:: Data to use
-- ==== Sys2Proof/Tests/Slice0.lean ====
section
/-! SUPPORT. Tests: ill-formed commands stop; the spec's worked examples; for each statement, states and operands that meet its
hypotheses; and single steps of commands. -/

set_option Elab.async false

namespace Sys2Proof.Tests

open Sys2Proof.Machine

/-! ## Small machines -/

/-- No command waits. -/
def st (m : Mach) : State := ⟨[], m⟩

/-- A port that runs: lit, trained, out of containment, with both IDE streams established. -/
def livePort : Port :=
  { contained := false, startup := false, rxlos := 0, laslos := 0, lt := .l0, rate := 128, width := 16, flit := true, ready := true
    training := true, ideMem := { key0 := some 1, active := some 0 }, ideSel := { key0 := some 1, active := some 0 } }

/-- An F16 one second after its start, memory-active, H0 its live steward, P0 running, functions 0 and 1 with Memory Space and Bus Master
Enable set, region 0 serving. -/
def up : Mach :=
  { cycle := 2000000000
    sys := { phase := .active, steward := some 0, ucodeLoaded := true }
    link := { hubs := [(0, { live := true })], ports := [(0, livePort)], fns := [(0, { command := 6 }), (1, { command := 6 })] }
    mem := { regions := [(0, { st := .serving })] }
    fp := { addrOk := true } }

/-- `up` with port 0 changed. -/
def upPort (f : Port → Port) : State := st (up.onPort 0 f)
/-- `up` with function 0 changed. -/
def upFn (f : Func → Func) : State := st (up.onFn 0 f)
/-- `up` with region 0 changed. -/
def upReg (f : Region → Region) : State := st (up.onRegion 0 f)
/-- `up` with its chip-wide unit changed. -/
def upSys (f : Sys → Sys) : State := st (up.onSys f)

/-! ## The hypotheses of the statements hold somewhere -/

theorem witness_StepRunsTheFrontCommand : State.reset.pending = [] := rfl

theorem witness_WellFormedCommandsGo : (Instr.bell 15).wf up.fam = true ∧ (Instr.bell 16).wf up.fam = false := by decide

theorem witness_StoppedUnitsChangeNothing :
    ((Instr.bell 0).wf .f16 = true ∧ (Instr.bell 0).place = .data ∧ State.reset.m.sys.phase ≠ .active ∧
      (upSys fun x => { x with fatal := true }).m.sys.fatal = true ∧ (up.onSec fun x => { x with fenced := true }).sec.fenced = true) ∧
    ((Instr.rollTimeout).wf .f16 = true ∧ Instr.rollTimeout.place = .unit ∧ State.reset.m.sys.phase = .held) ∧
    ((Instr.thermalReading []).wf .f16 = true ∧ (Instr.thermalReading []).place = .awake) ∧
    ((Instr.memspecrd 0 0).wf .f16 = true ∧ (Instr.memspecrd 0 0).place = .none) := by decide

theorem witness_InvariantsBegin : (upSys fun x => { x with fatal := true }).m.sys.phase ≠ .held ∧
    (upSys fun x => { x with fatal := true }).m.sys.fatal = true := by decide

theorem witness_HeldPartStaysInReset : ∃ s', (InReset State.reset.m ∧ NoRelease State.reset.pending) ∧ step State.reset = .next s' :=
  ⟨_, ⟨by unfold InReset; decide, by simp [NoRelease, State.reset]⟩, rfl⟩

theorem witness_ChipFatalFreezesThePart :
    ∃ s', (Frozen (upSys fun x => { x with fatal := true }).m (upSys fun x => { x with fatal := true }).m ∧ NoAssert []) ∧
      step (upSys fun x => { x with fatal := true }) = .next s' :=
  ⟨_, ⟨⟨by decide, by decide, rfl⟩, by simp [NoAssert]⟩, rfl⟩

theorem witness_LightAndLaserReports :
    (UnitReady (.lightRestored 0 1 ⟨-1299, 4000⟩) (st up) ∧ us 2 ≤ 4000 ∧ UnitReady (.lightRestored 0 1 ⟨-1299, 3999⟩) (st up) ∧ 3999 < us 2 ∧
      UnitReady (.lightRestored 0 1 ⟨-1300, 4000⟩) (st up)) ∧
    (UnitReady (.laserRestored 7 1 ⟨1301, 4000⟩) (st up) ∧ UnitReady (.laserRestored 7 1 ⟨1301, 3999⟩) (st up) ∧
      UnitReady (.laserRestored 7 1 ⟨1300, 4000⟩) (st up)) ∧
    (UnitReady (.lossOfLight 0 1 ⟨-1601, 4000⟩) (st up) ∧ 1#16 &&& ~~~((st up).m.port 0).rxlos ≠ 0 ∧
      UnitReady (.lossOfLight 0 1 ⟨-1601, 3999⟩) (st up) ∧ UnitReady (.lossOfLight 0 1 ⟨-1600, 4000⟩) (st up) ∧
      1#16 &&& ~~~((upPort fun p => { p with rxlos := 1 }).m.port 0).rxlos = 0) ∧
    (UnitReady (.laserLossDeclare 0 1 8 ⟨1199, 4000⟩) (st up) ∧ ((8#4).setWidth 8 <<< (4 * 1)) &&& ~~~((st up).m.port 0).laslos ≠ 0 ∧
      UnitReady (.laserLossDeclare 0 1 8 ⟨1199, 3999⟩) (st up) ∧ UnitReady (.laserLossDeclare 0 1 8 ⟨1200, 4000⟩) (st up) ∧
      ((8#4).setWidth 8 <<< (4 * 1)) &&& ~~~((upPort fun p => { p with laslos := 128 }).m.port 0).laslos = 0) := by
  simp only [UnitReady]; decide

/-- A lit port that trains, and an attempt that reaches what the part needs. -/
def training : State := upPort fun p => { p with lt := .polling, ready := false }
/-- That attempt. -/
def goodTrain : TrainIn :=
  { rate := 128, width := 16, flit := true, cxlMem := true, pbr := true, map := 0, lanes := List.range 16, pid := 5 }

theorem witness_LinkTrains :
    (UnitReady (.linkTraining 0 goodTrain) training ∧ (training.m.port 0).training = true ∧ (training.m.port 0).down = false ∧
      (training.m.port 0).rxlos = 0 ∧ (training.m.port 0).lt ≠ .l0 ∧ (training.m.port 0).lt ≠ .recovery ∧
      (training.m.port 0).retrainAt = none ∧ goodTrain.map = training.m.hubN 0 0x5000 0x20 ∧ (training.m.port 0).laslos = 0 ∧
      (training.m.port 0).hotReset = false) ∧
    (UnitReady (.linkTraining 0 { goodTrain with lanes := (List.range 16).reverse }) training ∧
      (List.range 16).reverse ≠ List.range 16) ∧
    (UnitReady (.linkTraining 0 { goodTrain with lanes := [1, 0] ++ (List.range 14).map (· + 2) }) training ∧
      [1, 0] ++ (List.range 14).map (· + 2) ≠ List.range 16 ∧ [1, 0] ++ (List.range 14).map (· + 2) ≠ (List.range 16).reverse) ∧
    (UnitReady (.linkTraining 0 { goodTrain with width := 8 }) training ∧ ({ goodTrain with width := 8 } : TrainIn).width ≠ 16 ∧
      UnitReady (.linkTraining 0 { goodTrain with map := 1 }) training ∧ 1 ≠ training.m.hubN 0 0x5000 0x20) ∧
    (∀ m ∈ [up.onPort 0 fun p => { p with lt := .detect, rxlos := 1 }, up],
      UnitReady (.linkTraining 0 goodTrain) (st m) ∧ ((m.port 0).rxlos ≠ 0 ∨ (m.port 0).lt = .l0)) ∧
    (UnitReady (.retrainTimer 0) (upPort fun p => { p with retrainAt := some 2000000000 }) ∧
      (up.onPort 0 fun p => { p with retrainAt := some 2000000000 }).port 0 = { livePort with retrainAt := some 2000000000 } ∧
      livePort.rxlos = 0 ∧ livePort.training = true ∧ livePort.down = false) ∧
    (UnitReady (.retrainTimer 0) (upPort fun p => { p with retrainAt := some 2000000000, rxlos := 1 }) ∧
      ((upPort fun p => { p with retrainAt := some 2000000000, rxlos := 1 }).m.port 0).rxlos ≠ 0) := by
  simp only [UnitReady]; decide

theorem witness_FlitsAndLinkEvents :
    UnitReady (.flitReceive 0 3 true) (st up) ∧ UnitReady (.flitReceive 0 3 false) (st up) ∧ (up.port 0).lt = .l0 ∧
    (UnitReady (.linkRecoveryEntry 0) (upPort fun p => { p with replays := 5 }) ∧
      ((upPort fun p => { p with replays := 5 }).m.port 0).replays = 5 ∧ ((upPort fun p => { p with replays := 5 }).m.port 0).lt = .l0) ∧
    (UnitReady (.recoveryExit 0 128 16 true) (upPort fun p => { p with lt := .recovery }) ∧
      UnitReady (.recoveryExit 0 64 16 true) (upPort fun p => { p with lt := .recovery }) ∧
      ((upPort fun p => { p with lt := .recovery }).m.port 0).lt = .recovery) ∧
    UnitReady (.linkLeavesL0 0 true) (st up) := by simp only [UnitReady]; decide

theorem witness_IdeFailureAndHotReset :
    UnitReady (.ideIntegrityFail 0 0) (st up) ∧ UnitReady (.ideIntegrityFail 0 1) (st up) ∧ (up.port 0).lt = .l0 ∧
    (up.port 0).ideMem.active.isSome = true ∧ (up.port 0).ideSel.active.isSome = true ∧
    (UnitReady (.hotReset 0) (st up) ∧ hasFlr up.fam = false) ∧
    (UnitReady (.hotReset 0) (st { up with fam := .f2 }) ∧ hasFlr .f2 = true ∧ (({ up with fam := .f2 } : Mach).port 0).lt = .l0) := by
  simp only [UnitReady]; decide

/-- P0 in start-up containment. -/
def contained : State := upPort fun p => { p with contained := true, startup := true }
/-- An LTR message due on P0, for a function bound to pitch 1. -/
def ltrDue : State := st ((up.onPort 0 fun p => { p with ltrDue := true }).onFn 0 fun x => { x with ltrEnable := true })

theorem witness_StartupContainmentAndLtr :
    (DataReady (.startupContainmentExit 0) contained ∧ (contained.m.port 0).contained = true ∧ (contained.m.port 0).startup = true ∧
      (contained.m.port 0).ready = true ∧ (contained.m.hub 0).failed = false ∧ contained.m.sys.bootDark = false) ∧
    (DataReady (.ltrSend 0) ltrDue ∧ ltrDue.m.linkUp 0 = true ∧ (ltrDue.m.port 0).ltrDue = true ∧ ltrDue.m.ltrOn 0 = true) := by
  simp only [DataReady]; decide

theorem witness_MailboxAnswers :
    up.barOpen 0 = true ∧ DataReady (.identify 0) (st up) ∧ DataReady (.getSupportedLogs 0) (st up) ∧ DataReady (.getLog 0 true) (st up) ∧
    DataReady (.getLog 0 false) (st up) ∧ DataReady (.getEventRecords 0 4) (st up) ∧ DataReady (.getEventRecords 0 5) (st up) ∧
    DataReady (.clearEventRecords 0 4 1) (st up) ∧ DataReady (.clearEventRecords 0 5 1) (st up) ∧
    DataReady (.getEventInterruptPolicy 0) (st up) ∧ DataReady (.setEventInterruptPolicy 0 true) (st up) ∧
    DataReady (.getDcConfiguration 0) (st up) ∧ DataReady (.getDcExtentList 0) (st up) ∧
    DataReady (.unsupportedMailboxCommand 0 0x4600) (st up) := by simp only [DataReady]; decide

theorem witness_FabricManagerAndDoeAnswers :
    up.linkUp 0 = true ∧ DataReady (.getLdInfo 0) (st up) ∧ DataReady (.fmIdentify 0) (st up) ∧ DataReady (.getLdAllocations 0) (st up) ∧
    DataReady (.setLdAllocations 0) (st up) ∧ up.doeOpen (.fn 0) = true ∧ up.doeOpen (.fm 0) = true ∧
    DataReady (.doeDiscovery (.fn 0) 3) (st up) ∧ DataReady (.cdatTableAccess (.fm 0)) (st up) := by simp only [DataReady]; decide

theorem witness_SpdmMailboxConverses :
    (DataReady (.cmaSpdm (.fn 0) ⟨.getVersion, 4096⟩) (st up) ∧ DataReady (.cmaSpdm (.fn 0) ⟨.getVersion, 4097⟩) (st up) ∧
      up.doeOpen (.fn 0) = true) ∧
    (∃ c : SpdmCtx, c.level = 3 ∧ up.certHeld 0 = true ∧ c.pending = false ∧ c.signs = true ∧ c.room = true) ∧
    (∃ c : SpdmCtx, c.level = 3 ∧ c.pending = false ∧ c.signs = true ∧ c.room = false) := by
  refine ⟨by simp only [DataReady]; decide, ⟨⟨3, false, false, true, true⟩, by decide⟩, ⟨⟨3, false, false, false, true⟩, by decide⟩⟩

/-- The key manager of P0 holds a secured session. -/
def keyed : State := st (up.onSec fun x => { x with spdm := [⟨.fm 0, true⟩] })

theorem witness_IdeKeysAreSet :
    keyed.m.keysOpen 0 = true ∧ (DataReady (.keyProg 0 1 7) keyed ∧ (keyed.m.port 0).ideSel.active ≠ some 1) ∧
    (DataReady (.cxlIdeKeyProg 0 1 7) keyed ∧ (keyed.m.port 0).ideMem.active ≠ some 1) ∧
    (DataReady (.kSetGo 0 true 0) keyed ∧ ((keyed.m.port 0).ideMem.key 0).isSome = true) ∧
    (DataReady (.kSetGo 0 false 0) keyed ∧ ((keyed.m.port 0).ideSel.key 0).isSome = true) ∧
    (DataReady (.kSetStop 0 true 0) keyed ∧ (keyed.m.port 0).ideMem.active = some 0) ∧
    (DataReady (.kSetStop 0 false 0) keyed ∧ (keyed.m.port 0).ideSel.active = some 0) := by simp only [DataReady]; decide

theorem witness_FunctionRegistersTakeWrites :
    up.cfgOpen 0 = true ∧ up.barOpen 0 = true ∧ DataReady (.busMasterEnable 0 true) (st up) ∧ DataReady (.interruptDisable 0 true) (st up) ∧
    DataReady (.registerWrite (.config 0 0x3C) 5) (st up) ∧ DataReady (.registerWrite (.config 0 0x10) 5) (st up) ∧
    DataReady (.registerWrite (.config 0 0x14) 5) (st up) ∧ DataReady (.hdmDecoderCommit 0 0 0x10000000 0x20000000 0 1) (st up) ∧
    DataReady (.hdmDecoderCommit 0 1 0x10000000 0x20000000 0 1) (st up) ∧
    (0x10000000#64).toNat % 2 ^ 28 = 0 ∧ (0x20000000#64).toNat % 2 ^ 28 = 0 ∧
    (DataReady (.hdmDecoderCommit 0 0 0x10000001 0x20000000 0 1) (st up) ∧ (0x10000001#64).toNat % 2 ^ 28 ≠ 0) := by
  simp only [DataReady]; decide

theorem witness_InterruptsAndFunctionReset :
    (DataReady (.intxUpdate 0) (upFn fun x => { x with ras := true, inten := 0x80 }) ∧
      (upFn fun x => { x with ras := true, inten := 0x80 }).m.linkUp 0 = true ∧
      (upFn fun x => { x with ras := true, inten := 0x80 }).m.intLevel 0 ≠
        ((upFn fun x => { x with ras := true, inten := 0x80 }).m.fn 0).intsent) ∧
    (DataReady (.intxUpdate 0) (st up) ∧ up.intLevel 0 = (up.fn 0).intsent) ∧
    (let s := st ((up.onQueue 0 3 fun q => { q with st := .active, ien := true, icount := 1, written := [5] }).onFn 0 fun x =>
        { x with inten := 1 });
      DataReady (.irqDelayExpire 0 3) s ∧ s.m.qpend 0 3 = true ∧ s.m.linkUp 0 = true ∧ s.m.intLevel 0 ≠ (s.m.fn 0).intsent) ∧
    DataReady (.intstatClear 0 0xD0) (st up) ∧ up.barOpen 0 = true ∧
    (DataReady (.initiateFlr 0) (st { up with fam := .f4 }) ∧ hasFlr .f4 = true ∧ ({ up with fam := .f4 } : Mach).cfgOpen 0 = true) ∧
    (DataReady (.flrReady 0) (upFn fun x => { x with flrAt := some 0 }) ∧
      ((upFn fun x => { x with flrAt := some 0 }).m.fn 0).lease = .none) := by simp only [DataReady]; decide
/-- The configuration that binds function 0 to pitch 1 on P0 and puts pitch 1 to use. -/
def bindSet : CfgSet := { gen := 1, vals := [(0x300101, ⟨1, 1⟩), (0x500040, ⟨1, 1⟩)] }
::::
Problem details
Of the lines above, extract only those from the line with "DataReady (.irqDelayExpire 0" to the line with "DataReady (.intstatClear 0", both included, exactly as written.

Exercise result
      DataReady (.irqDelayExpire 0 3) s ∧ s.m.qpend 0 3 = true ∧ s.m.linkUp 0 = true ∧ s.m.intLevel 0 ≠ (s.m.fn 0).intsent) ∧
    DataReady (.intstatClear 0 0xD0) (st up) ∧ up.barOpen 0 = true ∧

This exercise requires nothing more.